-- ==== Sys2Proof/Laws/State.lean ====
section
/-! SUPPORT. One lemma for each field after each update of the state: an update changes its own field only. -/

set_option Elab.async false

namespace Sys2Proof.Machine

open Sys2Proof

section
variable (s : State) (v : CueTable)

@[simp] theorem State.setCues_cues : (s.setCues v).cues = v := rfl
@[simp] theorem State.setCues_palette : (s.setCues v).palette = s.palette := rfl
@[simp] theorem State.setCues_signals : (s.setCues v).signals = s.signals := rfl
@[simp] theorem State.setCues_zones : (s.setCues v).zones = s.zones := rfl
@[simp] theorem State.setCues_watches : (s.setCues v).watches = s.watches := rfl
@[simp] theorem State.setCues_composer : (s.setCues v).composer = s.composer := rfl
@[simp] theorem State.setCues_cond : (s.setCues v).cond = s.cond := rfl
@[simp] theorem State.setCues_chains : (s.setCues v).chains = s.chains := rfl
@[simp] theorem State.setCues_seq : (s.setCues v).seq = s.seq := rfl
@[simp] theorem State.setCues_power : (s.setCues v).power = s.power := rfl
@[simp] theorem State.setCues_notices : (s.setCues v).notices = s.notices := rfl
@[simp] theorem State.setCues_reply : (s.setCues v).reply = s.reply := rfl
@[simp] theorem State.setCues_sdo : (s.setCues v).sdo = s.sdo := rfl
@[simp] theorem State.setCues_resetLow : (s.setCues v).resetLow = s.resetLow := rfl
@[simp] theorem State.setCues_noticeLow : (s.setCues v).noticeLow = s.noticeLow := rfl
@[simp] theorem State.setCues_supplyEn : (s.setCues v).supplyEn = s.supplyEn := rfl
@[simp] theorem State.setCues_freeCounter : (s.setCues v).freeCounter = s.freeCounter := rfl
@[simp] theorem State.setCues_pending : (s.setCues v).pending = s.pending := rfl

end

section
variable (s : State) (v : Vector PaletteEntry 32)

@[simp] theorem State.setPalette_cues : (s.setPalette v).cues = s.cues := rfl
@[simp] theorem State.setPalette_palette : (s.setPalette v).palette = v := rfl
@[simp] theorem State.setPalette_signals : (s.setPalette v).signals = s.signals := rfl
@[simp] theorem State.setPalette_zones : (s.setPalette v).zones = s.zones := rfl
@[simp] theorem State.setPalette_watches : (s.setPalette v).watches = s.watches := rfl
@[simp] theorem State.setPalette_composer : (s.setPalette v).composer = s.composer := rfl
@[simp] theorem State.setPalette_cond : (s.setPalette v).cond = s.cond := rfl
@[simp] theorem State.setPalette_chains : (s.setPalette v).chains = s.chains := rfl
@[simp] theorem State.setPalette_seq : (s.setPalette v).seq = s.seq := rfl
@[simp] theorem State.setPalette_power : (s.setPalette v).power = s.power := rfl
@[simp] theorem State.setPalette_notices : (s.setPalette v).notices = s.notices := rfl
@[simp] theorem State.setPalette_reply : (s.setPalette v).reply = s.reply := rfl
@[simp] theorem State.setPalette_sdo : (s.setPalette v).sdo = s.sdo := rfl
@[simp] theorem State.setPalette_resetLow : (s.setPalette v).resetLow = s.resetLow := rfl
@[simp] theorem State.setPalette_noticeLow : (s.setPalette v).noticeLow = s.noticeLow := rfl
@[simp] theorem State.setPalette_supplyEn : (s.setPalette v).supplyEn = s.supplyEn := rfl
@[simp] theorem State.setPalette_freeCounter : (s.setPalette v).freeCounter = s.freeCounter := rfl
@[simp] theorem State.setPalette_pending : (s.setPalette v).pending = s.pending := rfl

end

section
variable (s : State) (v : BitVec 16)
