-- ==== Sys2Proof/Laws/Commands.lean ====
section
/-! SUPPORT. What the commands with the widest effects may change, and that every command leaves the queue as it is. -/

set_option Elab.async false

namespace Sys2Proof.Machine

open Sys2Proof

/-- Every field but the queue. -/
def effectFields : List Field :=
  [.cues, .palette, .signals, .zones, .watches, .composer, .cond, .chains, .seq, .power, .notices, .reply, .sdo,
   .resetLow, .noticeLow, .supplyEn, .freeCounter]

theorem guarded_post_only (h : Header) (d : RawDescriptor) (s : State) :
    (guarded h s fun g => require h.reservedOk <| requireSome (descriptorOf d) fun d =>
      match s.post g h.client none d.1 with
      | none => .refuse .noRoom .empty
      | some (k, s') => .accept d.2 (.handle (s'.handleAt k)) s').Only
      [.cues, .zones, .watches, .seq, .power, .notices, .noticeLow] s := by
  refine .guarded (by decide) fun g => .require (.requireSome fun d => ?_)
  cases e : s.post g h.client none d.1 with
  | none => trivial
  | some x => exact State.post_only e

theorem handOver_only (i : Instr) (s : State) : ∃ t, handOver i s = .next t ∧ OnlyChanges effectFields s t := by
  have frame : ∀ {l : List Field} (cls w ok n h) (block : State → Verdict), (block s).Only l s →
      (∀ f ∈ (.power :: .reply :: .sdo :: l), f ∈ effectFields) →
      ∃ t, (Host.Outcome.next (s.takeFrame cls w ok n h block) : Result) = .next t ∧ OnlyChanges effectFields s t :=
    fun cls w ok n h block hb sub => ⟨_, rfl, (s.takeFrame_only cls w ok n h block hb).mono sub⟩
  cases i with
  | nop h => exact frame (l := []) _ _ _ _ _ _ (.require (.refl _ _)) (by decide)
  | identify h => exact frame (l := []) _ _ _ _ _ _ (.require (.refl _ _)) (by decide)
  | softReset h => exact frame _ _ _ _ _ _ (.require s.softReset_only) (by decide)
  | readNotices h =>
    refine frame (l := []) _ _ _ _ _ _ ?_ (by decide)
    split
    · exact OnlyChanges.refl _ _
    · trivial
  | ackOldest h =>
    refine frame (l := [.notices, .noticeLow]) _ _ _ _ _ _ ?_ (by decide)
    split
    · split
      · trivial
      · exact s.withNotices_only _
    · trivial
  | ackMatch h k x =>
    refine frame (l := [.notices, .noticeLow]) _ _ _ _ _ _ ?_ (by decide)
    split
    · split
      · trivial
      · split
        · trivial
        · exact s.withNotices_only _
    · trivial
  | ackAll h =>
    refine frame (l := [.notices, .noticeLow]) _ _ _ _ _ _ ?_ (by decide)
    split
    · exact s.withNotices_only _
    · trivial
  | setNoticeMask h m => exact frame _ _ _ _ _ _ (.require (s.withNotices_only _)) (by decide)
  | postCue h d => exact frame _ _ _ _ _ _ (guarded_post_only h d s) (by decide)
  | placeCue h x d =>
    exact frame (l := [.cues, .zones, .watches, .seq, .power]) _ _ _ _ _ _
      (.guarded (by decide) fun g => .require (.requireSome fun k => .requireSome fun d =>
        ((OnlyChanges.refl _ s).then (s.freeSlot_only _ _)).then (State.writeCue_only _ _ _ _ _ _))) (by decide)
  | modifyCue h x m d =>
    refine frame (l := [.cues, .zones, .watches]) _ _ _ _ _ _ (.guarded (by decide) fun g => ?_) (by decide)
    split
    · trivial
    · exact .guardWith (.guardWith (.require (.requireSome fun d => s.replaceCue_only _ _ _)))
  | retireCue h x m =>
    refine frame (l := [.cues, .zones, .watches, .seq]) _ _ _ _ _ _ (.guarded (by decide) fun g => ?_) (by decide)
    split
    · trivial
    · exact .guardWith (.require (.requireSome fun m => s.retire_only _ _ _))
  | retireOwner h o m =>
    exact frame _ _ _ _ _ _ (.require (.requireSome fun m =>
      OnlyChanges.foldl _ (fun s k => s.retire_only _ _ k) _ _)) (by decide)
  | refreshCue h x l =>
    refine frame (l := [.cues]) _ _ _ _ _ _ ?_ (by decide)
    split
    · trivial
    · exact .guardWith (.guardWith (.require (s.putCue_only _ _)))
  | readCue h x =>
    refine frame (l := []) _ _ _ _ _ _ ?_ (by decide)
    split
    · trivial
    · exact .require (.refl _ _)
  | setPalette h e r g b m =>
    refine frame (l := [.palette]) _ _ _ _ _ _ (.require (.requireSome fun e => .requireSome fun a => ?_)) (by decide)
    dsimp only
    split
    · exact s.setPalette_only _
    · exact s.setPalette_only _
  | clearPalette h e => exact frame _ _ _ _ _ _ (.require (.requireSome fun e => s.setPalette_only _)) (by decide)
  | setSignals h m v =>
    refine frame (l := .signals :: .freeCounter :: engineFields) _ _ _ _ _ _ ?_ (by decide)
    split
    · exact s.changeSignals_only _ _
    · trivial
  | mapZone h z ns =>
    refine frame (l := [.zones, .watches, .composer]) _ _ _ _ _ _ (.require (.requireSome fun z => .require
      (.requireSome fun l => .require (.guardWith ?_)))) (by decide)
    split
    · trivial
    · exact (((OnlyChanges.refl _ s).then (s.setZones_only _)).then (State.setComposer_only _ _)).then
        (State.zoneEvent_only _ _ _)
  | setZoneTrim h z t => exact frame _ _ _ _ _ _ (.require (.requireSome fun z => s.setZones_only _)) (by decide)
  | holdZone h zs => exact frame _ _ _ _ _ _ (.require (s.holdZones_only _)) (by decide)
  | releaseZone h zs => exact frame _ _ _ _ _ _ (.require (s.releaseZones_only _)) (by decide)
  | readZone h z w =>
    refine frame (l := [.watches]) _ _ _ _ _ _ (.require (.requireSome fun z => .requireSome fun c => ?_)) (by decide)
    split
    · exact s.setWatches_only _
    · exact OnlyChanges.refl _ _
  | dropWatch h x g =>
    refine frame (l := [.watches]) _ _ _ _ _ _ (.require ?_) (by decide)
    split
    · trivial
    · exact s.freeWatch_only _
  | setFramePeriod h p =>
    refine frame (l := [.composer]) _ _ _ _ _ _ ?_ (by decide)
    split
    · exact s.setComposer_only _
    · trivial
  | setLux h l =>
    refine frame (l := [.cond]) _ _ _ _ _ _ ?_ (by decide)
    split
    · exact s.setCond_only _
    · trivial
  | setMaster h l =>
    refine frame (l := [.cond]) _ _ _ _ _ _ ?_ (by decide)
    split
    · exact s.setCond_only _
    · trivial
  | setCurve h c ps => exact frame _ _ _ _ _ _ (.require (.require (s.setCond_only _))) (by decide)
  | setSlew h v => exact frame _ _ _ _ _ _ (.require (s.setCond_only _)) (by decide)
  | setBin h n b => exact frame _ _ _ _ _ _ (.require (.requireSome fun n => s.setCond_only _)) (by decide)
  | setThermal h k l => exact frame _ _ _ _ _ _ (.require (.require (s.setCond_only _))) (by decide)
  | configureChain h c r =>
    exact frame _ _ _ _ _ _ (.require (.requireSome fun i => .requireSome fun e => .requireSome fun p =>
      .requireSome fun j => .guardWith (.require (s.setChain_only _ _)))) (by decide)
  | startChain h c =>
    exact frame (l := [.chains, .composer, .cond]) _ _ _ _ _ _ (.require (.requireSome fun i => .guardWith (.guardWith
      (.require (((OnlyChanges.refl _ s).then (s.enable_only _ _)).then (State.startChain_only _ _)))))) (by decide)
  | stopChain h c =>
    exact frame _ _ _ _ _ _ (.require (.requireSome fun i => .guardWith
      ((s.enable_only _ _).trans (State.stopChain_only _ _)))) (by decide)
  | restartChain h c =>
    exact frame (l := [.chains, .composer, .cond]) _ _ _ _ _ _ (.require (.requireSome fun i => .guardWith (.require
      ((((OnlyChanges.refl _ s).then (s.enable_only _ _)).then (State.stopChain_only _ _)).then
        (State.startChain_only _ _))))) (by decide)
  | rejoinNode h c p =>
    exact frame _ _ _ _ _ _ (.require (.requireSome fun i => .requireSome fun k => .guardWith (s.setChain_only _ _)))
      (by decide)
  | readChain h c p =>
    exact frame (l := []) _ _ _ _ _ _ (.require (.requireSome fun i => .requireSome fun k => .refl _ _)) (by decide)
  | loadTemplate h t d =>
    exact frame _ _ _ _ _ _ (.require (.requireSome fun t => .requireSome fun d => s.setSeq_only _)) (by decide)
  | clearTemplate h t => exact frame _ _ _ _ _ _ (.require (.requireSome fun t => s.setSeq_only _)) (by decide)
  | loadSteps h k f xs =>
    exact frame _ _ _ _ _ _ (.require (.requireSome fun k => .guardWith (.require (.requireSome fun xs =>
      s.setSlot_only _ _)))) (by decide)
  | finishSequence h k c r =>
    refine frame (l := [.seq]) _ _ _ _ _ _ (.require (.requireSome fun k => .guardWith (.guardWith ?_))) (by decide)
    split
    · trivial
    · exact s.setSlot_only _ _
  | clearSequence h k =>
    exact frame _ _ _ _ _ _ (.require (.requireSome fun k => .guardWith (s.setSlot_only _ _))) (by decide)
  | startSequence h k =>
    refine frame (l := engineFields) _ _ _ _ _ _ (.require (.requireSome fun k => .guardWith ?_)) (by decide)
    cases e : s.startSlot k (.client h.client) with
    | error x => trivial
    | ok x => exact State.startSlot_only e
  | abortSequence h k =>
    refine frame (l := engineFields) _ _ _ _ _ _ (.require (.requireSome fun k => ?_)) (by decide)
    split
    · exact .guardWith (s.abortRunner_only _ _).mono
    · trivial
  | readSequence h k f =>
    exact frame (l := []) _ _ _ _ _ _ (.require (.requireSome fun k => .refl _ _)) (by decide)
  | goDormant h =>
    refine frame (l := powerFields) _ _ _ _ _ _ ?_ (by decide)
    split
    · split
      · trivial
      · trivial
      · trivial
      · exact s.enterDormant_only.mono
      · exact (s.enterDimming_only _).mono
      · exact (s.setPower_only _).mono
    · trivial
  | goStandby h =>
    refine frame (l := powerFields) _ _ _ _ _ _ ?_ (by decide)
    split
    · split
      · exact OnlyChanges.refl _ _
      · exact OnlyChanges.refl _ _
      · exact (s.setPower_only _).mono
      · exact s.abandonPowering_only.mono
      · exact (s.enterDimming_only _).mono
      · exact (s.setPower_only _).mono
    · trivial
  | goLit h =>
    refine frame (l := powerFields) _ _ _ _ _ _ ?_ (by decide)
    split
    · split
      · exact OnlyChanges.refl _ _
      · exact OnlyChanges.refl _ _
      · exact OnlyChanges.refl _ _
      · exact (s.setPower_only _).mono
      · exact (s.enterPowering_only _).mono
      · exact s.reverseDimming_only.mono
    · trivial
  | setPowerTimes h m a b c => exact frame _ _ _ _ _ _ (.require (s.setPower_only _)) (by decide)
  | setDarkInterval h x =>
    exact frame _ _ _ _ _ _ (.require ((s.setPower_only _).trans (State.reloadDark_only _))) (by decide)
  | armWelcome h x => exact frame _ _ _ _ _ _ (.require (.requireSome fun a => s.setPower_only _)) (by decide)
  | _ => exact ⟨s, rfl, .refl _ _⟩

theorem execCommandFrame_only (bytes p) (s : State) :
    ∃ t, execCommandFrame bytes p s = .next t ∧ OnlyChanges effectFields s t := by
  have away : ∀ n x t, ∃ u, (Host.Outcome.next (s.turnAway n x t) : Result) = .next u ∧ OnlyChanges effectFields s u :=
    fun n x t => ⟨_, rfl, (s.turnAway_only n x t).mono⟩
  unfold execCommandFrame
  split
  · exact ⟨_, rfl, (s.unheard_only _).mono⟩
  split
  · exact ⟨_, rfl, (s.wakeByChipSelect_only _).mono⟩
  unfold State.takeBytes
  dsimp only
  split
  · exact away _ _ _
  split
  · exact away _ _ _
  split
  · exact away _ _ _
  unfold State.takeCommand
  split
  · exact away _ _ _
  split
  · exact away _ _ _
  split
  · exact away _ _ _
  · exact handOver_only _ _

end Sys2Proof.Machine
end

EXERCISE DIRECTIONS:
Filter the entries down to the lines that hold "supplyEn". Copy those lines.

SOLUTION BELOW:
@[simp] theorem State.setCues_supplyEn : (s.setCues v).supplyEn = s.supplyEn := rfl
@[simp] theorem State.setPalette_supplyEn : (s.setPalette v).supplyEn = s.supplyEn := rfl
   .resetLow, .noticeLow, .supplyEn, .freeCounter]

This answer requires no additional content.